The vaginal birth after cesarean (VBAC) rate remains much too low. After reaching a high in 1996 of 28.3 percent of women who previously delivered by cesarean, the national VBAC rate was reported at 10.6 percent in 2013.

An even greater concern is four cultural shifts in beliefs about birth that have taken root.

Many women now believe that a cesarean is either safer than or as safe as a vaginal birth and avoids potential damage to the pelvic floor musculature. In most instances, neither of these is true. They also believe it is advantageous to set a definite date in which to give birth so that life events can be planned around that date. What is predictable feels more comfortable to them.

Women believe they can have a baby without having to feel labor contractions if they don’t want to. As a result, we now have obstetrical nurses and doctors who may have never seen a normal, physiologic birth without medical intervention. This is a contributing factor to the high cesarean rate as well.
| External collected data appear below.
/-- Opcodes 0x40 to 0x4F of R37. -/
def decodeHi4 (w : Word) (lo : BitVec 4) : Instr :=
  match lo.toNat with
  | 0 => if fld w 6 1 = 0#1 then .icmpI32 ⟨fld w 20 4, fld w 14 6, fld w 7 7, fld w 3 3, fld w 0 3⟩ else .reservedOpcode w
  | 1 => if fld w 6 1 = 0#1 then .icmpN32 ⟨fld w 20 4, fld w 14 6, fld w 7 7, fld w 3 3, fld w 0 3⟩ else .reservedOpcode w
  | 2 => if fld w 6 1 = 0#1 then .icmpI64 ⟨fld w 20 4, fld w 14 6, fld w 7 7, fld w 3 3, fld w 0 3⟩ else .reservedOpcode w
  | 3 => if fld w 6 1 = 0#1 then .fcmpF32 ⟨fld w 20 4, fld w 14 6, fld w 7 7, fld w 3 3, fld w 0 3⟩ else .reservedOpcode w
  | 4 => .fcmpH (fld w 20 4) (fld w 14 6) (fld w 7 7) (fld w 6 1) (fld w 3 3) (fld w 0 3)
  | 5 => if fld w 17 3 = 0#3 ∧ fld w 10 4 = 0#4 then .plop (fld w 20 4) (fld w 14 3) (fld w 7 3) (fld w 4 3) (fld w 0 4) else .reservedOpcode w
  | 6 => .ballot ⟨fld w 20 4, fld w 14 6, fld w 7 7, fld w 0 7⟩
  | 7 => if fld w 17 3 = 0#3 ∧ fld w 2 5 = 0#5 then .vote (fld w 20 4) (fld w 14 3) (fld w 7 7) (fld w 0 2) else .reservedOpcode w
  | 8 => .lpick ⟨fld w 20 4, fld w 14 6, fld w 7 7, fld w 0 7⟩
  | 9 => .lmirr ⟨fld w 20 4, fld w 14 6, fld w 7 7, fld w 0 7⟩
  | 10 => .lrot ⟨fld w 20 4, fld w 14 6, fld w 7 7, fld w 0 7⟩
  | 11 => .lshift ⟨fld w 20 4, fld w 14 6, fld w 7 7, fld w 0 7⟩
  | 12 => if fld w 4 3 = 0#3 then .lfold (fld w 20 4) (fld w 14 6) (fld w 7 7) (fld w 0 4) else .reservedOpcode w
  | 13 => .lpeer ⟨fld w 20 4, fld w 14 6, fld w 7 7, fld w 0 7⟩
  | 14 => if fld w 19 1 = 0#1 ∧ fld w 0 7 = 112#7 then .swr (fld w 20 4) (fld w 14 5) (fld w 7 7) else .reservedOpcode w
  | _ => .reservedOpcode w

/-- Opcodes 0x50 to 0x5F of R37. -/
def decodeHi5 (w : Word) (lo : BitVec 4) : Instr :=
  match lo.toNat with
  | 0 => if fld w 0 7 = 112#7 then .mov ⟨fld w 20 4, fld w 14 6, fld w 7 7⟩ else .reservedOpcode w
  | 1 => if fld w 0 7 = 112#7 then .mov64 ⟨fld w 20 4, fld w 14 6, fld w 7 7⟩ else .reservedOpcode w
  | 2 => if fld w 19 1 = 0#1 then .rdlane (fld w 20 4) (fld w 14 5) (fld w 7 7) (fld w 0 7) else .reservedOpcode w
  | 3 => .cvt (fld w 20 4) (fld w 14 6) (fld w 7 7) (fld w 6 1) (fld w 4 2) (fld w 0 4)
  | 4 => .cvtpkH2 ⟨fld w 20 4, fld w 14 6, fld w 7 7, fld w 0 7⟩
  | 5 => .cvtpkB2 ⟨fld w 20 4, fld w 14 6, fld w 7 7, fld w 0 7⟩
  | 6 => .cvtpkE4 ⟨fld w 20 4, fld w 14 6, fld w 7 7, fld w 0 7⟩
  | 7 => .cvtpkE5 ⟨fld w 20 4, fld w 14 6, fld w 7 7, fld w 0 7⟩
  | 8 => .qpk4 ⟨fld w 20 4, fld w 14 6, fld w 7 7, fld w 0 7⟩
  | 9 => if fld w 3 4 = 0#4 then .qupk4 (fld w 20 4) (fld w 14 6) (fld w 7 7) (fld w 0 3) else .reservedOpcode w
  | 10 => .qscale ⟨fld w 20 4, fld w 14 6, fld w 7 7, fld w 0 7⟩
  | 11 => .requant ⟨fld w 20 4, fld w 14 6, fld w 7 7, fld w 0 7⟩
  | _ => .reservedOpcode w

/-- Opcodes 0x60 to 0x6F of R37. -/
def decodeHi6 (w : Word) (lo : BitVec 4) : Instr :=
  match lo.toNat with
  | 0 => if fld w 18 2 = 0#2 ∧ fld w 0 7 = 0#7 then .qpush (fld w 20 4) (fld w 14 4) (fld w 7 7) else .reservedOpcode w
  | 1 => if fld w 11 3 = 0#3 ∧ fld w 4 3 = 0#3 then .qpop (fld w 20 4) (fld w 14 6) (fld w 7 4) (fld w 3 1) (fld w 0 3) else .reservedOpcode w
  | 2 => if fld w 11 3 = 0#3 ∧ fld w 3 4 = 0#4 then .qtry (fld w 20 4) (fld w 14 6) (fld w 7 4) (fld w 0 3) else .reservedOpcode w
  | 3 => if fld w 11 3 = 0#3 ∧ fld w 1 6 = 0#6 then .qpeek (fld w 20 4) (fld w 14 6) (fld w 7 4) (fld w 0 1) else .reservedOpcode w
  | 4 => if fld w 18 2 = 0#2 ∧ fld w 7 7 = 0#7 then .qskip (fld w 20 4) (fld w 14 4) (fld w 0 7) else .reservedOpcode w
  | 5 => if fld w 18 2 = 0#2 ∧ fld w 1 13 = 0#13 then .qflush (fld w 20 4) (fld w 14 4) (fld w 0 1) else .reservedOpcode w
  | 6 => if fld w 11 3 = 0#3 ∧ fld w 3 4 = 0#4 then .qstat (fld w 20 4) (fld w 14 6) (fld w 7 4) (fld w 0 3) else .reservedOpcode w
  | 7 => if fld w 18 2 = 0#2 ∧ fld w 0 14 = 0#14 then .qeos (fld w 20 4) (fld w 14 4) else if fld w 18 2 = 0#2 ∧ fld w 4 10 = 0#10 ∧ fld w 0 1 = 1#1 then .qeosTest (fld w 20 4) (fld w 14 4) (fld w 1 3) else .reservedOpcode w
  | 8 => if fld w 14 6 = 0#6 then .rwait ⟨fld w 20 4, fld w 7 7, fld w 0 7⟩ else .reservedOpcode w
  | 9 => if fld w 14 6 = 0#6 then .rrel ⟨fld w 20 4, fld w 7 7, fld w 0 7⟩ else .reservedOpcode w
  | 10 => .ldr ⟨fld w 20 4, fld w 14 6, fld w 7 7, fld w 0 7⟩
  | 11 => .str ⟨fld w 20 4, fld w 14 6, fld w 7 7, fld w 0 7⟩
  | 12 => if fld w 14 6 = 0#6 then .rset ⟨fld w 20 4, fld w 7 7, fld w 0 7⟩ else .reservedOpcode w
  | _ => .reservedOpcode w

/-- Opcodes 0x70 to 0x7F of R37. -/
def decodeHi7 (w : Word) (lo : BitVec 4) : Instr :=
  match lo.toNat with
  | 0 => .ldB8n ⟨fld w 20 4, fld w 14 6, fld w 7 7, fld w 5 2, fld w 2 3, fld w 0 2⟩
  | 1 => .ldB8i ⟨fld w 20 4, fld w 14 6, fld w 7 7, fld w 5 2, fld w 2 3, fld w 0 2⟩
  | 2 => .ldB16n ⟨fld w 20 4, fld w 14 6, fld w 7 7, fld w 5 2, fld w 2 3, fld w 0 2⟩
  | 3 => .ldB16i ⟨fld w 20 4, fld w 14 6, fld w 7 7, fld w 5 2, fld w 2 3, fld w 0 2⟩
  | 4 => .ldB32 ⟨fld w 20 4, fld w 14 6, fld w 7 7, fld w 5 2, fld w 2 3, fld w 0 2⟩
  | 5 => .ldB64 ⟨fld w 20 4, fld w 14 6, fld w 7 7, fld w 5 2, fld w 2 3, fld w 0 2⟩
  | 6 => .ldB128 ⟨fld w 20 4, fld w 14 6, fld w 7 7, fld w 5 2, fld w 2 3, fld w 0 2⟩
  | 7 => .stB8 ⟨fld w 20 4, fld w 14 6, fld w 7 7, fld w 5 2, fld w 2 3, fld w 0 2⟩
  | 8 => .stB16 ⟨fld w 20 4, fld w 14 6, fld w 7 7, fld w 5 2, fld w 2 3, fld w 0 2⟩
  | 9 => .stB32 ⟨fld w 20 4, fld w 14 6, fld w 7 7, fld w 5 2, fld w 2 3, fld w 0 2⟩
  | 10 => .stB64 ⟨fld w 20 4, fld w 14 6, fld w 7 7, fld w 5 2, fld w 2 3, fld w 0 2⟩
  | 11 => .stB128 ⟨fld w 20 4, fld w 14 6, fld w 7 7, fld w 5 2, fld w 2 3, fld w 0 2⟩
  | 12 => if fld w 18 2 = 0#2 ∧ fld w 2 5 = 0#5 then .ldqB32 ⟨fld w 20 4, fld w 14 4, fld w 7 7, fld w 0 2⟩ else .reservedOpcode w
  | 13 => if fld w 18 2 = 0#2 ∧ fld w 2 5 = 0#5 then .ldqB64 ⟨fld w 20 4, fld w 14 4, fld w 7 7, fld w 0 2⟩ else .reservedOpcode w
  | 14 => if fld w 18 2 = 0#2 ∧ fld w 2 5 = 0#5 then .ldqB16 ⟨fld w 20 4, fld w 14 4, fld w 7 7, fld w 0 2⟩ else .reservedOpcode w
  | 15 => if fld w 18 2 = 0#2 then .stqB32 ⟨fld w 20 4, fld w 14 4, fld w 7 7, fld w 5 2, fld w 2 3, fld w 0 2⟩ else .reservedOpcode w
  | _ => .reservedOpcode w

/-- Opcodes 0x80 to 0x8F of R37. -/
def decodeHi8 (w : Word) (lo : BitVec 4) : Instr :=
  match lo.toNat with
  | 0 => if fld w 18 2 = 0#2 then .stqB64 ⟨fld w 20 4, fld w 14 4, fld w 7 7, fld w 5 2, fld w 2 3, fld w 0 2⟩ else .reservedOpcode w
  | 1 => if fld w 18 2 = 0#2 then .stqB16 ⟨fld w 20 4, fld w 14 4, fld w 7 7, fld w 5 2, fld w 2 3, fld w 0 2⟩ else .reservedOpcode w
  | 2 => if fld w 2 5 = 0#5 then .ldfe (fld w 20 4) (fld w 14 6) (fld w 7 7) (fld w 0 2) else .reservedOpcode w
  | 3 => if fld w 2 5 = 0#5 then .stfe (fld w 20 4) (fld w 14 6) (fld w 7 7) (fld w 0 2) else .reservedOpcode w
  | 4 => if fld w 14 6 = 0#6 ∧ fld w 2 5 = 0#5 then .pref (fld w 20 4) (fld w 7 7) (fld w 0 2) else .reservedOpcode w
  | 5 => if fld w 5 2 = 0#2 ∧ fld w 0 2 = 0#2 then .discard (fld w 20 4) (fld w 14 6) (fld w 7 7) (fld w 2 3) else .reservedOpcode w
  | 6 => if fld w 5 2 = 0#2 then .wback (fld w 20 4) (fld w 14 6) (fld w 7 7) (fld w 2 3) (fld w 0 2) else .reservedOpcode w
  | 7 => if fld w 7 13 = 0#13 ∧ fld w 0 2 = 0#2 then .fence (fld w 20 4) (fld w 5 2) (fld w 2 3) else .reservedOpcode w
  | 8 => if fld w 18 2 = 0#2 ∧ fld w 0 14 = 0#14 then .stream (fld w 20 4) (fld w 14 4) else .reservedOpcode w
  | _ => .reservedOpcode w

/-- Opcodes 0x90 to 0x9F of R37. -/
def decodeHi9 (w : Word) (lo : BitVec 4) : Instr :=
  match lo.toNat with
  | 0 => if fld w 0 2 = 0#2 then .aaddI32 ⟨fld w 20 4, fld w 14 6, fld w 7 7, fld w 5 2, fld w 2 3⟩ else .reservedOpcode w
  | 1 => if fld w 0 2 = 0#2 then .aaddI64 ⟨fld w 20 4, fld w 14 6, fld w 7 7, fld w 5 2, fld w 2 3⟩ else .reservedOpcode w
  | 2 => if fld w 0 2 = 0#2 then .aaddF32 ⟨fld w 20 4, fld w 14 6, fld w 7 7, fld w 5 2, fld w 2 3⟩ else .reservedOpcode w
  | 3 => if fld w 0 2 = 0#2 then .aaddB2 ⟨fld w 20 4, fld w 14 6, fld w 7 7, fld w 5 2, fld w 2 3⟩ else .reservedOpcode w
  | 4 => if fld w 0 2 = 0#2 then .aminI32 ⟨fld w 20 4, fld w 14 6, fld w 7 7, fld w 5 2, fld w 2 3⟩ else .reservedOpcode w
  | 5 => if fld w 0 2 = 0#2 then .aminN32 ⟨fld w 20 4, fld w 14 6, fld w 7 7, fld w 5 2, fld w 2 3⟩ else .reservedOpcode w
  | 6 => if fld w 0 2 = 0#2 then .amaxI32 ⟨fld w 20 4, fld w 14 6, fld w 7 7, fld w 5 2, fld w 2 3⟩ else .reservedOpcode w
  | 7 => if fld w 0 2 = 0#2 then .amaxN32 ⟨fld w 20 4, fld w 14 6, fld w 7 7, fld w 5 2, fld w 2 3⟩ else .reservedOpcode w
  | 8 => if fld w 0 2 = 0#2 then .aand ⟨fld w 20 4, fld w 14 6, fld w 7 7, fld w 5 2, fld w 2 3⟩ else .reservedOpcode w
  | 9 => if fld w 0 2 = 0#2 then .aor ⟨fld w 20 4, fld w 14 6, fld w 7 7, fld w 5 2, fld w 2 3⟩ else .reservedOpcode w
  | 10 => if fld w 0 2 = 0#2 then .axor ⟨fld w 20 4, fld w 14 6, fld w 7 7, fld w 5 2, fld w 2 3⟩ else .reservedOpcode w
  | 11 => if fld w 0 2 = 0#2 then .axchB32 ⟨fld w 20 4, fld w 14 6, fld w 7 7, fld w 5 2, fld w 2 3⟩ else .reservedOpcode w
  | 12 => if fld w 0 2 = 0#2 then .axchB64 ⟨fld w 20 4, fld w 14 6, fld w 7 7, fld w 5 2, fld w 2 3⟩ else .reservedOpcode w
  | 13 => if fld w 0 2 = 0#2 then .acasB32 ⟨fld w 20 4, fld w 14 6, fld w 7 7, fld w 5 2, fld w 2 3⟩ else .reservedOpcode w
  | 14 => if fld w 0 2 = 0#2 then .acasB64 ⟨fld w 20 4, fld w 14 6, fld w 7 7, fld w 5 2, fld w 2 3⟩ else .reservedOpcode w
  | 15 => if fld w 0 2 = 0#2 then .aincb ⟨fld w 20 4, fld w 14 6, fld w 7 7, fld w 5 2, fld w 2 3⟩ else .reservedOpcode w
  | _ => .reservedOpcode w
Many women believe that technology is a normal part of giving birth. Their experience of birth then becomes a mechanical memory. Women are depending on others to get their babies out. Learning only comes through experience, and when women numb themselves to the experience of labor and birth, they lose the learning that birth imparts. Birth offers women a peak experience, a moment of their lives they will never forget, empowering and transformative in nature.

I believe that the pendulum of birth has swung to the end of its range; it will have to swing back, because nature must prevail. We cannot presume that mankind is smarter than nature because there is too much we don’t understand about the marvels of the human body.

One sign of the pendulum swinging back is the growing awareness of womb ecology, also known as primal health, pioneered by Michel Odent, M.D. Odent identifies primal health as the period of time from conception to the end of the first year of life. Data from extensive clinical and experimental studies indicates that early life events play a powerful role in influencing later susceptibility to certain chronic diseases. These diseases span all medical fields, including heart disease, stroke, obesity, metabolic syndrome and type 2 diabetes mellitus.

In addition, breastfeeding with mother-baby skin-toskin contact in the hours after birth is crucial for fetal limbic brain development. Even premature babies function better when laid against their mother’s skin than when placed into an incubator.

Another sign of the pendulum swinging back is the current trend of more women becoming midwives. Midwives have a more natural approach to birth than obstetricians, and can work in hospitals as certified nurse midwives (CNMs) or at home as certified professional midwives (CPMs). They believe that birth is a normal and natural event, and their birth practices are reflective of this.